After quite a while it has finally returned: another Stupid Me™®©! A reminder:
Every time I do something "stupid", which happens from time to time, I'll do a little blog post on what happened and how I solved it. The reason for this is twofold: I'll have a solution online I can consult if it happens again and other people can benefit from my mistakes as well. Because remember the ancient Chinese proverb: "It's only stupid if you don't turn it into a learning experience". Okay, I might have made that last one up...
At a client, the test environment has the same daily SQL Server Agent job that runs the ETL just like in production. On a rainy morning, the job suddenly returned the following error:
Login Failed. The login is from an untrusted domain and cannot be used with Windows authentication.
Important to know is that each environment – Development, Test and Production – has its own Active Directory domain for security reasons. I immediately thought of an issue within Active Directory, but the AD admin assured me nothing had changed. The login itself – a regular domain account used as an execution account – was active and its password had not expired.
So where did this error come from?
Several packages of the same SSIS project had the same issues, but packages from another project did not. Time to investigate further, so I checked the versions of that particular project in the SSIS catalog.
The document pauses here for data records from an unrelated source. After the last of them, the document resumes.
/-- The cursors and the window (10_state.md R39, R40, R42): BB_RD_POS <= BB_WR_POS; in real mode the written bits fit
the capacity; the capacity is a power of two between CAP0 and CAP_MAX; an open window is byte-aligned at its end and
lies between the cursors. -/
abbrev BufferOk (s : State) : Prop :=
  s.rdPos.toNat ≤ s.wrPos.toNat ∧ (s.count = false → s.wrPos.toNat ≤ 32 * s.bbCap.toNat) ∧
  (Config.isCapacity s.bbCap.toNat = true ∧ s.cfg.cap0 ≤ s.bbCap.toNat ∧ s.bbCap.toNat ≤ s.cfg.capMax) ∧
  (s.subActive = true → s.subEnd.toNat % 8 = 0 ∧ s.rdPos.toNat ≤ s.subEnd.toNat ∧ s.subEnd.toNat ≤ s.wrPos.toNat)

/-- What holds in every state, faulted or not: legal parameters, NCTX cells, the store in canonical form. -/
abbrev Formed (s : State) : Prop :=
  s.cfg.legal = true ∧ s.ctx.length = s.cfg.nctx ∧ s.store.wf = true

/-- What holds between commands while no fault is recorded. -/
abbrev Sound (s : State) : Prop := s.EncOk ∧ s.TrmOk ∧ s.DecOk ∧ s.BufferOk

/-- The invariant of the machine: after a fault nothing is promised of the registers (60_exceptions.md R282). -/
abbrev Inv (s : State) : Prop := s.Formed ∧ (s.fault = none → s.Sound)

/-- A state the core can be in between commands with no fault recorded. -/
abbrev Live (s : State) : Prop := s.Inv ∧ s.fault = none

/-- The next `n` bits can be appended: no position passes 2^32 - 1 and, in real mode, CAP_MAX words are enough
(20_memory.md R66). -/
abbrev Room (s : State) (n : Nat) : Prop :=
  s.wrPos.toNat + n < 2 ^ 32 ∧ (s.count = false → s.wrPos.toNat + n ≤ 32 * s.cfg.capMax)

/-- Which fault an output step without room raises (20_memory.md R66; 60_exceptions.md R278, R279): ERR_OVERFLOW where
the largest position is reached first, in counting mode and with a CAP_MAX of 2^27 words, which end at bit 2^32; else
ERR_RESOURCE. -/
def outCause (s : State) : Cause := if s.count = true ∨ 2 ^ 27 ≤ s.cfg.capMax then .overflow else .resource

/-- The fault TestWriteOut (41_encoder.md R142) raises in `s` with ENC_LOW = `low` and ENC_BITSLEFT = `bl`, if any: a
lead byte 0xFF that the counter of held bytes cannot count, or held bytes to release without room for them. -/
def outFault (s : State) (low bl : Nat) : Option Cause :=
  if 12 ≤ bl then none
  else if low / 2 ^ (24 - bl) = 0xFF then (if s.encNumBuf.toNat + 1 < 2 ^ 32 then none else some .overflow)
  else if s.Room (8 * s.encNumBuf.toNat) then none else some s.outCause

/-- Room for what `k` bins may write out: each resolves at most one byte (41_encoder.md R142). -/
abbrev EncRoom (s : State) (k : Nat) : Prop :=
  s.Room (8 * (s.encNumBuf.toNat + k)) ∧ s.encNumBuf.toNat + k + 1 < 2 ^ 32

/-- The port takes a command in the next step (30_encoding.md R92): out of reset, no response on offer. -/
abbrev Ready (s : State) : Prop := s.rstN = true ∧ s.rsp = none

/-- The encoder can code a bin (41_encoder.md R144 to R146). -/
abbrev Encoding (s : State) : Prop := s.encState = .coding ∧ s.encTrm = false

/-- At least `n` bits lie before the read limit (20_memory.md R68, R69). -/
abbrev Avail (s : State) (n : Nat) : Prop := s.rdPos.toNat + n ≤ s.rdLimit

/-- BB_CAP from `s` to `t` (20_memory.md R67): it is doubled as few times as BB_WR_POS needs, and counting mode leaves
it alone. -/
def Grown (s t : State) : Prop :=
  (s.count = true → t.bbCap = s.bbCap) ∧
  (s.count = false → ∃ k, t.bbCap.toNat = s.bbCap.toNat * 2 ^ k ∧ (k = 0 ∨ 16 * t.bbCap.toNat < t.wrPos.toNat))

/-- The encoder after TestWriteOut (41_encoder.md R142) ran from `s` with ENC_LOW = `low` and ENC_BITSLEFT = `bl`: with
12 bits or more left nothing goes out; else a lead byte leaves ENC_LOW, is held if it is 0xFF, becomes the first held
byte if there is none, and else releases the held run with its carry. -/
def WroteOut (s : State) (low bl : Nat) (t : State) : Prop :=
  if 12 ≤ bl then
    t.encLow.toNat = low ∧ t.encBitsLeft.toNat = bl ∧ t.encNumBuf = s.encNumBuf ∧ t.encBufByte = s.encBufByte ∧
    t.wrPos = s.wrPos ∧ t.store = s.store ∧ t.bbCap = s.bbCap
  else
    t.encLow.toNat = low % 2 ^ (24 - bl) ∧ t.encBitsLeft.toNat = bl + 8 ∧
    (if low / 2 ^ (24 - bl) = 0xFF then
      t.encNumBuf.toNat = s.encNumBuf.toNat + 1 ∧ t.encBufByte = s.encBufByte ∧
      t.wrPos = s.wrPos ∧ t.store = s.store ∧ t.bbCap = s.bbCap
    else
      t.encNumBuf.toNat = 1 ∧ t.encBufByte.toNat = low / 2 ^ (24 - bl) % 256 ∧
      (if s.encNumBuf.toNat = 0 then t.wrPos = s.wrPos ∧ t.store = s.store ∧ t.bbCap = s.bbCap
      else
        t.wrPos.toNat = s.wrPos.toNat + 8 * s.encNumBuf.toNat ∧ s.Grown t ∧
        (s.count = true → t.store = s.store) ∧
        (s.count = false → ∀ k,
          (t.store.read k).toNat =
            if k = s.wrPos.toNat / 8 then (s.encBufByte.toNat + low / 2 ^ (24 - bl) / 256) % 256
            else if s.wrPos.toNat / 8 < k ∧ k < s.wrPos.toNat / 8 + s.encNumBuf.toNat then
              (0xFF + low / 2 ^ (24 - bl) / 256) % 256
            else (s.store.read k).toNat)))

/-- The next byte of the bitstream, at the read cursor of a decoder (byte-aligned by 42_decoder.md R171). -/
def nextByte (s : State) : Nat := s.store.readBits s.rdPos.toNat 8

/-- `t`'s decoder registers and read cursor after a shift of the value `v` by `n` with the byte it fetches when
DEC_BITSNEEDED reaches 0 (42_decoder.md R173, R174); `s` is the state the bin started from. -/
structure Refilled (s : State) (v n : Nat) (t : State) : Prop where
  value : t.decValue.toNat =
    v * 2 ^ n + if 0 ≤ s.decBitsNeeded.toInt + n then s.nextByte * 2 ^ (s.decBitsNeeded.toInt + n).toNat else 0
  bits : t.decBitsNeeded.toInt = s.decBitsNeeded.toInt + n - if 0 ≤ s.decBitsNeeded.toInt + n then 8 else 0
  pos : t.rdPos.toNat = s.rdPos.toNat + if 0 ≤ s.decBitsNeeded.toInt + n then 8 else 0
  avail : 0 ≤ s.decBitsNeeded.toInt + n → s.Avail 8

/-- `t` is `s` but for the encoder's registers, what the encoder appends to the bit buffer, and the response (NONE, 0)
now on offer. -/
def EncoderFrame (s t : State) : Prop :=
  t = { s with
    encTrm := t.encTrm, encLow := t.encLow, encRange := t.encRange, encBitsLeft := t.encBitsLeft
    encBufByte := t.encBufByte, encNumBuf := t.encNumBuf
    store := t.store, bbCap := t.bbCap, wrPos := t.wrPos, rsp := some ⟨none, 0⟩ }

/-- The same, with the context cells. -/
def EncoderCtxFrame (s t : State) : Prop :=
  t = { s with
    ctx := t.ctx
    encTrm := t.encTrm, encLow := t.encLow, encRange := t.encRange, encBitsLeft := t.encBitsLeft
    encBufByte := t.encBufByte, encNumBuf := t.encNumBuf
    store := t.store, bbCap := t.bbCap, wrPos := t.wrPos, rsp := some ⟨none, 0⟩ }

/-- `t` is `s` but for the decoder's registers, the read cursor, and the response (NONE, `data`) now on offer. -/
def DecoderFrame (s t : State) (data : Word) : Prop :=
  t = { s with
    decState := t.decState, decValue := t.decValue, decRange := t.decRange, decBitsNeeded := t.decBitsNeeded
    rdPos := t.rdPos, rsp := some ⟨none, data⟩ }

/-- The same, with the context cells. -/
def DecoderCtxFrame (s t : State) (data : Word) : Prop :=
  t = { s with
    ctx := t.ctx
    decState := t.decState, decValue := t.decValue, decRange := t.decRange, decBitsNeeded := t.decBitsNeeded
    rdPos := t.rdPos, rsp := some ⟨none, data⟩ }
Turned out I did a deployment of that project the day before the SQL Agent job started failing. The plot thickens. It means there was some change in the project that caused this strange error. But what?
I looked into the connection manager that was failing to connect. Connection managers in the project are project connection managers and they are configured using two parameters: one to set the database and one to set the server. Configuring project connection managers is easy: this can be done through any package in the project. Simply go to the properties of the connection manager and configure the expressions. These expressions will immediately apply in every package.
When the package is deployed to the SSIS catalog of another environment, the parameters there will have the corresponding values of that environment.
I took a look at the version control history of the project connection manager. And apparently I did make a change to the connection manager.
However, I did not recall making any change to the projection manager. And then it hit me. I generated all of the packages using BIML. In the BIML script, I also generate the connection managers as they are needed during compile time (as far as I know BIML doesn't realize they are actually already there in the project). I didn't include the expressions in the BIML script as I do not actually generate them. When the BIML script is finished, it asks you if you want to overwrite existing items. I simply deselect the checkboxes for the connection managers and everything is fine in the world.
Except when you forget to deselect the checkbox. In that case, the connection manager is overwritten and the expressions are gone. Which means that when you deploy the project to another server, the package tries to connect to the development server (which is on another domain). Hence the error. Whoops.
The obvious solution is to not forget to deselect the checkboxes for the connection managers, but a more durable solution is to expand my BIML script to include the expressions, just to make sure. Debugging this issue was made easy because of the automatic versioning in the SSIS catalog, but also because the SSIS projects in Visual Studio are checked into version control, making it straight forward to find any changes.